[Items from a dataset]
-- ==== Sys2Proof/Laws/Exec.lean ====
section
/-! SUPPORT. What executing a command can do, once for all of them, and the tables of INIT as plain
conditions on the codes. -/

namespace Sys2Proof.Machine

variable {s t : State}

/-! ### Each meaning as its shared operation -/

theorem exec_uinit (cfg : ConfigRecord) (s : State) :
    exec (.uinit cfg) s = initWith Config.fClk Config.rxFlushOnDisable cfg s := rfl

theorem exec_utx (d : Byte) (s : State) : exec (.utx d) s = holdUntilUdre (udrWrite d) s := rfl

theorem exec_utx9 (w : BitVec 16) (s : State) :
    exec (.utx9 w) s = holdUntilUdre (fun s =>
      udrWrite (lowByte w) (s.setTxb8 (nextTxb8 Config.tx9Update s.txb8 (ninthBit w)))) s := rfl

theorem exec_urx (s : State) : exec .urx s = receive (fun _ h => byteResult h.data8) s := rfl

theorem exec_urx9 (s : State) :
    exec .urx9 s = receive (fun s h => wordResult s.rxb8 h.data8) s := rfl

theorem exec_urxe (s : State) :
    exec .urxe s =
      receive (fun s h => checkedResult (detectionCode (classify s.fe s.dor s.pe)) h.data8) s := rfl

theorem exec_udis (s : State) :
    exec .udis s = .next
      ((flushIfDisabled Config.rxFlushOnDisable s.rxen (s.setDuplex (false, false))).setSeq .idle) :=
  rfl

theorem exec_utxs (text : List Byte) (s : State) :
    exec (.utxs text) s =
      .next ((s.setHostQueue ((textBytes text).map utxWord ++ s.hostQueue)).setSeq .idle) := rfl

/-! ### Result words -/

theorem byteResult_legal (d : Byte) : legalResult (byteResult d) := by
  have := d.isLt
  simp only [legalResult, byteResult, BitVec.toNat_setWidth]
  omega

theorem wordResult_legal (b : Bit) (d : Byte) : legalResult (wordResult b d) := by
  have := (nineBits b d).isLt
  simp only [legalResult, wordResult, BitVec.toNat_setWidth]
  omega

theorem checkedResult_legal (c : BitVec 2) (d : Byte) : legalResult (checkedResult c d) := by
  have := d.isLt
  have := c.isLt
  have h : (0 : BitVec 6).toNat = 0 := rfl
  simp only [legalResult, checkedResult, toNat_append_eq, h]
  omega

/-! ### Everything a command's execution can do -/

/-- The ways an execution answers a next state: INIT's fault, INIT, DISABLE, a transmit hold, the two
hand-overs, a receive hold, a receive, and UTXS's expansion. -/
theorem exec_next {i : Instr} (h : exec i s = .next t) :
    (∃ cfg, i = .uinit cfg ∧
      ((cfg.baud = 0 ∧ t = s.setSeq (.faulted .baudZero (initWord cfg))) ∨
        (cfg.baud ≠ 0 ∧ t = (flushIfDisabled Config.rxFlushOnDisable s.rxen
          (initFields Config.fClk cfg s)).setSeq .idle))) ∨
    (i = .udis ∧ t = (flushIfDisabled Config.rxFlushOnDisable s.rxen
      (s.setDuplex (false, false))).setSeq .idle) ∨
    (i.transmits = true ∧ s.txBuf ≠ none ∧ t = s) ∨
    (∃ d, i = .utx d ∧ s.txBuf = none ∧ t = (s.setTxBuf (some (s.txb8, d))).setSeq .idle) ∨
    (∃ w b, i = .utx9 w ∧ s.txBuf = none ∧ b = nextTxb8 Config.tx9Update s.txb8 (ninthBit w) ∧
      t = ((s.setTxb8 b).setTxBuf (some (b, lowByte w))).setSeq .idle) ∨
    (i.receives = true ∧ s.rxFifo = [] ∧ t = s) ∨
    (∃ h rest r, i.receives = true ∧ s.rxFifo = h :: rest ∧ legalResult r ∧
      t = (((s.setDor false).replaceRx rest).setResult (some r)).setSeq .idle) ∨
    (∃ x, i = .utxs x ∧
      t = (s.setHostQueue ((textBytes x).map utxWord ++ s.hostQueue)).setSeq .idle) := by
  have received : ∀ (r : State → RxEntry → ResultWord), (∀ s h, legalResult (r s h)) →
      receive r s = .next t → (s.rxFifo = [] ∧ t = s) ∨
        (∃ h rest x, s.rxFifo = h :: rest ∧ legalResult x ∧
          t = (((s.setDor false).replaceRx rest).setResult (some x)).setSeq .idle) := by
    intro r hr hn
    rcases receive_next hn with h | ⟨h, rest, h1, h2⟩
    · exact .inl h
    · exact .inr ⟨h, rest, _, h1, hr s h, h2⟩
  cases i with
  | uinit cfg =>
    refine .inl ⟨cfg, rfl, ?_⟩
    rw [exec_uinit] at h
    by_cases hb : cfg.baud = 0
    · rw [initWith_zero hb] at h; cases h; exact .inl ⟨hb, rfl⟩
    · rw [initWith_pos hb] at h; cases h; exact .inr ⟨hb, rfl⟩
  | udis => rw [exec_udis] at h; cases h; simp
  | utx d =>
    rw [exec_utx] at h
    rcases holdUntilUdre_next h with ⟨h1, h2⟩ | ⟨h1, h2⟩
    · simp [Instr.transmits, h1, h2]
    · exact .inr (.inr (.inr (.inl ⟨d, rfl, h1, h2⟩)))
  | utx9 w =>
    rw [exec_utx9] at h
    rcases holdUntilUdre_next h with ⟨h1, h2⟩ | ⟨h1, h2⟩
    · simp [Instr.transmits, h1, h2]
    · exact .inr (.inr (.inr (.inr (.inl ⟨w, _, rfl, h1, rfl, h2⟩))))
  | urx =>
    rw [exec_urx] at h
    rcases received _ (fun _ _ => byteResult_legal _) h with ⟨h1, h2⟩ | ⟨f, rest, x, h1, h2, h3⟩
    · simp [Instr.receives, h1, h2]
    · exact .inr (.inr (.inr (.inr (.inr (.inr (.inl ⟨f, rest, x, rfl, h1, h2, h3⟩))))))
  | urx9 =>
    rw [exec_urx9] at h
    rcases received _ (fun _ _ => wordResult_legal _ _) h with ⟨h1, h2⟩ | ⟨f, rest, x, h1, h2, h3⟩
    · simp [Instr.receives, h1, h2]
    · exact .inr (.inr (.inr (.inr (.inr (.inr (.inl ⟨f, rest, x, rfl, h1, h2, h3⟩))))))
  | urxe =>
    rw [exec_urxe] at h
    rcases received _ (fun _ _ => checkedResult_legal _ _) h with ⟨h1, h2⟩ | ⟨f, rest, x, h1, h2, h3⟩
    · simp [Instr.receives, h1, h2]
    · exact .inr (.inr (.inr (.inr (.inr (.inr (.inl ⟨f, rest, x, rfl, h1, h2, h3⟩))))))
  | utxs x =>
    rw [exec_utxs] at h; cases h
    exact .inr (.inr (.inr (.inr (.inr (.inr (.inr ⟨x, rfl, rfl⟩))))))

/-- Every execution answers a next state. -/
theorem exec_answers (i : Instr) (s : State) : ∃ t, exec i s = .next t := by
  have received : ∀ r : State → RxEntry → ResultWord, ∃ t, receive r s = .next t := by
    intro r
    cases hs : s.rxFifo with
    | nil => exact ⟨_, receive_nil hs⟩
    | cons h rest => exact ⟨_, receive_cons hs⟩
  have transmitted : ∀ act : State → State, ∃ t, holdUntilUdre act s = .next t := by
    intro act
    by_cases hs : s.txBuf = none
    · exact ⟨_, holdUntilUdre_none hs⟩
    · exact ⟨_, holdUntilUdre_some hs⟩
  cases i with
  | uinit cfg =>
    by_cases hb : cfg.baud = 0
    · exact ⟨_, (exec_uinit cfg s).trans (initWith_zero hb)⟩
    · exact ⟨_, (exec_uinit cfg s).trans (initWith_pos hb)⟩
  | utx d => rw [exec_utx]; exact transmitted _
  | utx9 w => rw [exec_utx9]; exact transmitted _
  | urx => rw [exec_urx]; exact received _
  | urx9 => rw [exec_urx9]; exact received _
  | urxe => rw [exec_urxe]; exact received _
  | udis => exact ⟨_, exec_udis s⟩
  | utxs x => exact ⟨_, exec_utxs x s⟩

/-! ### INIT's tables as conditions on the codes (40_configuration.md R141 to R147) -/

theorem modeBits_eq : ∀ x : BitVec 4, modeBits x = (decide (x = 0), decide (x = 2)) := by decide

theorem duplexBits_eq :
    ∀ x : BitVec 4, duplexBits x = (decide (x ≠ 1), decide (x = 1 ∨ x = 2)) := by decide

theorem sizeBits_eq : ∀ x : BitVec 4, sizeBits x =
    (decide (x = 4), if x = 0 then 0 else if x = 1 then 1 else if x = 2 then 2 else 3) := by decide

theorem parityBits_eq :
    ∀ x : BitVec 4, parityBits x = if x = 1 then 2 else if x = 2 then 3 else 0 := by decide

theorem stopBit_eq : ∀ x : BitVec 4, stopBit x = decide (x = 1) := by decide

theorem polBit_eq : ∀ x : BitVec 4, polBit x = decide (x = 0) := by decide

theorem irqBits_eq :
    ∀ x : BitVec 4, irqBits x = (decide (x = 1), decide (x = 2), decide (x = 3)) := by decide

/-! ### Operands as numbers -/

theorem lowByte_eq (w : BitVec 16) : lowByte w = BitVec.ofNat 8 (w.toNat % 256) := by
  simp [lowByte, ← BitVec.toNat_inj]

theorem nineBits_toNat (b : Bit) (d : Byte) : (nineBits b d).toNat = 256 * b.toNat + d.toNat := by
  rw [nineBits, toNat_append_eq]
  cases b <;> simp

/-- A text is transmitted up to its first NUL, or whole where it has none (30_encoding.md R117). -/
theorem textBytes_of_not_mem {a : List Byte} (h : 0 ∉ a) (b : List Byte) :
    textBytes (a ++ 0 :: b) = a ∧ textBytes a = a := by
  induction a with
  | nil => simp [textBytes]
  | cons x xs ih =>
    have hx := not_or.1 (mt List.mem_cons.2 h)
    have := ih hx.2
    simp only [textBytes, List.cons_append, List.takeWhile_cons, bne_iff_ne, ne_eq, Ne.symm hx.1,
      not_false_eq_true, if_true, List.cons.injEq, true_and] at this ⊢
    exact this

/-! ### Frames of the shared operations -/

/-- A receive writes the result, the buffer, DOR, the sequencer state and the views of an empty buffer. -/
theorem received_frame (s : State) (rest : List RxEntry) (r : ResultWord) :
    (((s.setDor false).replaceRx rest).setResult (some r)).setSeq .idle = { s with
      result := some r, rxFifo := rest, dor := false, seq := .idle,
      emptyFe := ((s.setDor false).replaceRx rest).emptyFe,
      emptyPe := ((s.setDor false).replaceRx rest).emptyPe,
      emptyRxb8 := ((s.setDor false).replaceRx rest).emptyRxb8,
      draws := ((s.setDor false).replaceRx rest).draws } := by
  rw [replaceRx_frame]; rfl

/-- The flush leaves the receive buffer as it is, or empties it as RXEN falls. -/
theorem flushIfDisabled_rxFifo_cases (b : Bool) (e : Bit) (s : State) :
    (flushIfDisabled b e s).rxFifo = s.rxFifo ∨
      (e = true ∧ s.rxen = false ∧ b = true ∧ (flushIfDisabled b e s).rxFifo = []) := by
  rw [flushIfDisabled_rxFifo]; split_ifs <;> simp_all

/-! ### Runs of the machine -/

/-- A run whose first step answers a next state goes on from there. -/
theorem run_next {n : Nat} (h : step s = .next t) :
    Host.Core.run core (n + 1) s = Host.Core.run core n t := by
  have h' : core.step s = .next t := h
  simp only [Host.Core.run, h']

end Sys2Proof.Machine
end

Task goal: From the data above, return every line from the line that has "simp only [legalResult, checkedResult, toNat_append_eq, h]" up to and including the line that has "t = ((s.setTxb8", exactly.

Written response:
  simp only [legalResult, checkedResult, toNat_append_eq, h]
  omega

/-! ### Everything a command's execution can do -/

/-- The ways an execution answers a next state: INIT's fault, INIT, DISABLE, a transmit hold, the two
hand-overs, a receive hold, a receive, and UTXS's expansion. -/
theorem exec_next {i : Instr} (h : exec i s = .next t) :
    (∃ cfg, i = .uinit cfg ∧
      ((cfg.baud = 0 ∧ t = s.setSeq (.faulted .baudZero (initWord cfg))) ∨
        (cfg.baud ≠ 0 ∧ t = (flushIfDisabled Config.rxFlushOnDisable s.rxen
          (initFields Config.fClk cfg s)).setSeq .idle))) ∨
    (i = .udis ∧ t = (flushIfDisabled Config.rxFlushOnDisable s.rxen
      (s.setDuplex (false, false))).setSeq .idle) ∨
    (i.transmits = true ∧ s.txBuf ≠ none ∧ t = s) ∨
    (∃ d, i = .utx d ∧ s.txBuf = none ∧ t = (s.setTxBuf (some (s.txb8, d))).setSeq .idle) ∨
    (∃ w b, i = .utx9 w ∧ s.txBuf = none ∧ b = nextTxb8 Config.tx9Update s.txb8 (ninthBit w) ∧
      t = ((s.setTxb8 b).setTxBuf (some (b, lowByte w))).setSeq .idle) ∨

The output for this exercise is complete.